Day 542

One week after Thanksgiving I was still trying to process the snap decision I had made. I was leaving my husband…but where was I going to go? When did I plan on leaving? In what world could I possibly make it on my own? I knew I needed a game plan, but with Christmas around the corner, I didn’t have the time or the energy to sit down and carefully think about the next steps I should be taking. There would be time for decision making later. It’s not like anything was changing at home, might as well get through the holidays and focus on my new life choices in the new year. 

The first weekend of December brought one of my absolute favorite events of the year. My dear friend, Tiffany, was (and still is) a theatre teacher. Every December her school threw a Gala where the students and faculty performed. There was a silent auction, buffet, open bar; plus the opportunity to look spiffy in a fancy cocktail dress and support my brilliant friend. On this particularly cold evening I met up with my friends Brittany and Paul, then we boarded a bus headed towards the Bronx and Tiffany’s Gala! During the ride uptown I gave a monologue telling the story of our Thanksgiving weekend and my sudden (and yet not so sudden) decision to move out. I’m sure by this point anyone with half a brain knew that my moving out was bound to happen. My dear friends sat there and once again had to hear yet ANOTHER story about my marriage. What good sports they were. Obviously, they weren’t surprised by my news. We spent the rest of our traveling time brainstorming different options for where I would live. I assured them this would only be a temporary situation…but they knew better. 

I loved being at this little Gala. The children’s parents were so proud. Everyone was dressed in their very best. You could feel the excitement of the holiday season in the air. We bid on hockey tickets during the silent auction and won! Did we know anything about hockey? Nope…but the tickets were for the same date at Tiffany’s birthday and we figured that would be another fun adventure for us. I lived for moments like this. Moments when life seemed normal. Evenings that could be celebrated. Days when it wasn’t difficult to smile or laugh. The reminder that I was still a human living a life. My life. The perfect ease of happiness overwhelmed my senses. That was the feeling my friends so graciously gave me. When I look back at this difficult time in my life, I remember these glorious occasions. They were my life line for so long. How do you properly show gratitude for such a gift? I’ll never be able to fully repay the favor. But being the selfless souls they are, they don’t expect a return on their investment. 
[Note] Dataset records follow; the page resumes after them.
/-- TOUT_LINE_STAGED (R347): the stall's oldest handed line that has not arrived. The bank drains with its last line. -/
def lineStaged (p : Nat) (s : State) : State :=
  match (if working s p then s.upd.lines.find? (fun l => l.1 == p) else none) with
  | none => s
  | some (_, bank, slot, half, line) =>
    match (getStall s p).touts.find? (fun o => o.bank == bank), placeOf s p slot with
    | some o, some pl =>
      if linkDown s (chipOf pl.loftAddr) then s else
      let s := stageLine s p bank slot half line o pl
      if (getStall s p).stop then s else
      let per := if narrow s then 128 else 64
      let rest := s.upd.lines.filter (fun l => !(l.1 == p && l.2.1 == bank))
      if per * (line + 1) < bankLen pl.twoSlice then
        { s with upd := { s.upd with lines := s.upd.lines.map (fun l =>
            if l.1 == p && l.2.1 == bank then (p, bank, slot, half, line + 1) else l) } }
      else
        let s := modStall { s with upd := { s.upd with lines := rest } } p
          (fun t => { t with touts := t.touts.filter (fun o => o.bank != bank) })
        setF s (if bank = 0 then R.genStall_bank0 else R.genStall_bank1) p 0
    | _, _ => { s with upd := { s.upd with lines := s.upd.lines.filter (fun l => !(l.1 == p && l.2.1 == bank)) } }

def execToutLineStaged (p : Nat) (s : State) : Out := onStall p s (lineStaged p)

end Sys2Proof.Machine
end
For months I had been so focused on my failed investments. What I wasn’t getting out of my marriage, my in-laws, my dreams, my life, my future. In one evening, God was able to turn the tables and make me take a good, long, hard look at my reality. Through a brief moment of clarity, I was able to see how much others were still investing in me. I had been dropping the ball in more ways than one. There was more to who I was as a human than just the label of “wife.” I was a woman. A daughter, sister, co-worker, artist, Christian, and a friend. People were still investing in me. No one had given up. 

My friends are a beautiful reminder that while God was working in me, he was also working in them. He gave them the tools they needed to help me along the way. He gifted them with pure hearts, words of wisdom, and more patience than Job. Having others continue to invest in me, helped me continue to invest in my relationship with Jesus Christ. And, in the end, walking closer with our Lord is the most solid investment you could ever make. 

Matthew 6:20 “But lay up for yourselves treasures in heaven, where neither moth nor rust doth corrupt, and where thieves do not break through nor steal.”